### [WORK ITEM]
Please print out every line of the material, unchanged.

### [DATASET CONTENT]

theorem execDomainPower_grows (hd : Hdr) (domain : BitVec 8) (on : BitVec 8) (s : State) :
    GrowsO s (execDomainPower hd domain on s) := by
  unfold execDomainPower
  try dsimp only
  try refine GrowsO.next ?_
  repeat' first
    | refine GrowsO.next ?_
    | intro _
    | with_reducible exact of_growsA _ _
    | with_reducible exact ok_growsA _ _
    | with_reducible exact later_growsA _ _
    | with_reducible apply Grows.id
    | with_reducible refine Grows.iteA ?_ ?_
    | with_reducible refine Grows.iteR ?_ ?_
    | with_reducible apply domainPower_growsA
    | with_reducible assumption
    | with_reducible exact Grows.refl _
    | with_reducible apply command_grows
    | with_reducible apply domainPower_grows
    | with_reducible refine Grows.ite ?_ ?_
    | with_reducible refine Grows.iteP ?_ ?_
    | split
    | dsimp only
    | with_reducible exact ⟨fun _ hu => hu⟩
    | refine ⟨fun _ _ => ?_⟩

theorem bindStart_grows {s0 : State} (s : State) (h : Grows s0 s) : Grows s0 (State.bindStart s) := by
  unfold State.bindStart
  try dsimp only
  repeat' first
    | with_reducible assumption
    | with_reducible apply announce_grows
    | with_reducible apply rerunStop_grows
    | with_reducible apply setF_grows
    | with_reducible apply stopAll_grows
    | fail_if_no_progress with_reducible apply Grows.mk'
    | dsimp only

theorem execBindOff_grows (hd : Hdr) (s : State) : GrowsO s (execBindOff hd s) := by
  unfold execBindOff
  try dsimp only
  try refine GrowsO.next ?_
  repeat' first
    | refine GrowsO.next ?_
    | intro _
    | with_reducible exact of_growsA _ _
    | with_reducible exact ok_growsA _ _
    | with_reducible exact later_growsA _ _
    | with_reducible apply Grows.id
    | with_reducible refine Grows.iteA ?_ ?_
    | with_reducible refine Grows.iteR ?_ ?_
    | with_reducible assumption
    | with_reducible exact Grows.refl _
    | with_reducible apply bindStart_grows
    | with_reducible apply command_grows
    | with_reducible refine Grows.ite ?_ ?_
    | with_reducible refine Grows.iteP ?_ ?_
    | split
    | dsimp only
    | with_reducible exact ⟨fun _ hu => hu⟩
    | refine ⟨fun _ _ => ?_⟩

theorem execBindOffFlushEnd_grows (s : State) : GrowsO s (execBindOffFlushEnd s) := by
  unfold execBindOffFlushEnd
  try dsimp only
  try refine GrowsO.next ?_
  repeat' first
    | refine GrowsO.next ?_
    | intro _
    | with_reducible assumption
    | with_reducible exact Grows.refl _
    | with_reducible apply cmpClear_grows
    | with_reducible apply forceStop_grows
    | with_reducible apply laneIdle_grows
    | with_reducible apply log_grows
    | with_reducible apply loomOff_grows
    | with_reducible apply rerunEnd_grows
    | with_reducible apply setF_grows
    | with_reducible apply take_grows
    | with_reducible refine Grows.forL _ ?_ ?_
    | with_reducible refine Grows.forN _ ?_ ?_
    | with_reducible refine Grows.foldl _ ?_ ?_
    | with_reducible refine Grows.foldlP _ ?_ ?_
    | fail_if_no_progress with_reducible apply Grows.mk'
    | with_reducible refine Grows.ite ?_ ?_
    | with_reducible refine Grows.iteP ?_ ?_
    | split
    | with_reducible refine Grows.fst (by assumption) ?_
    | dsimp only
    | omega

### [TASK ANSWER]
theorem execDomainPower_grows (hd : Hdr) (domain : BitVec 8) (on : BitVec 8) (s : State) :
    GrowsO s (execDomainPower hd domain on s) := by
  unfold execDomainPower
  try dsimp only
  try refine GrowsO.next ?_
  repeat' first
    | refine GrowsO.next ?_
    | intro _
    | with_reducible exact of_growsA _ _
    | with_reducible exact ok_growsA _ _
    | with_reducible exact later_growsA _ _
    | with_reducible apply Grows.id
    | with_reducible refine Grows.iteA ?_ ?_
    | with_reducible refine Grows.iteR ?_ ?_
    | with_reducible apply domainPower_growsA
    | with_reducible assumption
    | with_reducible exact Grows.refl _
    | with_reducible apply command_grows
    | with_reducible apply domainPower_grows
    | with_reducible refine Grows.ite ?_ ?_
    | with_reducible refine Grows.iteP ?_ ?_
    | split
    | dsimp only
    | with_reducible exact ⟨fun _ hu => hu⟩
    | refine ⟨fun _ _ => ?_⟩

theorem bindStart_grows {s0 : State} (s : State) (h : Grows s0 s) : Grows s0 (State.bindStart s) := by
  unfold State.bindStart
  try dsimp only
  repeat' first
    | with_reducible assumption
    | with_reducible apply announce_grows
    | with_reducible apply rerunStop_grows
    | with_reducible apply setF_grows
    | with_reducible apply stopAll_grows
    | fail_if_no_progress with_reducible apply Grows.mk'
    | dsimp only

theorem execBindOff_grows (hd : Hdr) (s : State) : GrowsO s (execBindOff hd s) := by
  unfold execBindOff
  try dsimp only
  try refine GrowsO.next ?_
  repeat' first
    | refine GrowsO.next ?_
    | intro _
    | with_reducible exact of_growsA _ _
    | with_reducible exact ok_growsA _ _
    | with_reducible exact later_growsA _ _
    | with_reducible apply Grows.id
    | with_reducible refine Grows.iteA ?_ ?_
    | with_reducible refine Grows.iteR ?_ ?_
    | with_reducible assumption
    | with_reducible exact Grows.refl _
    | with_reducible apply bindStart_grows
    | with_reducible apply command_grows
    | with_reducible refine Grows.ite ?_ ?_
    | with_reducible refine Grows.iteP ?_ ?_
    | split
    | dsimp only
    | with_reducible exact ⟨fun _ hu => hu⟩
    | refine ⟨fun _ _ => ?_⟩

theorem execBindOffFlushEnd_grows (s : State) : GrowsO s (execBindOffFlushEnd s) := by
  unfold execBindOffFlushEnd
  try dsimp only
  try refine GrowsO.next ?_
  repeat' first
    | refine GrowsO.next ?_
    | intro _
    | with_reducible assumption
    | with_reducible exact Grows.refl _
    | with_reducible apply cmpClear_grows
    | with_reducible apply forceStop_grows
    | with_reducible apply laneIdle_grows
    | with_reducible apply log_grows
    | with_reducible apply loomOff_grows
    | with_reducible apply rerunEnd_grows
    | with_reducible apply setF_grows
    | with_reducible apply take_grows
    | with_reducible refine Grows.forL _ ?_ ?_
    | with_reducible refine Grows.forN _ ?_ ?_
    | with_reducible refine Grows.foldl _ ?_ ?_
    | with_reducible refine Grows.foldlP _ ?_ ?_
    | fail_if_no_progress with_reducible apply Grows.mk'
    | with_reducible refine Grows.ite ?_ ?_
    | with_reducible refine Grows.iteP ?_ ?_
    | split
    | with_reducible refine Grows.fst (by assumption) ?_
    | dsimp only
    | omega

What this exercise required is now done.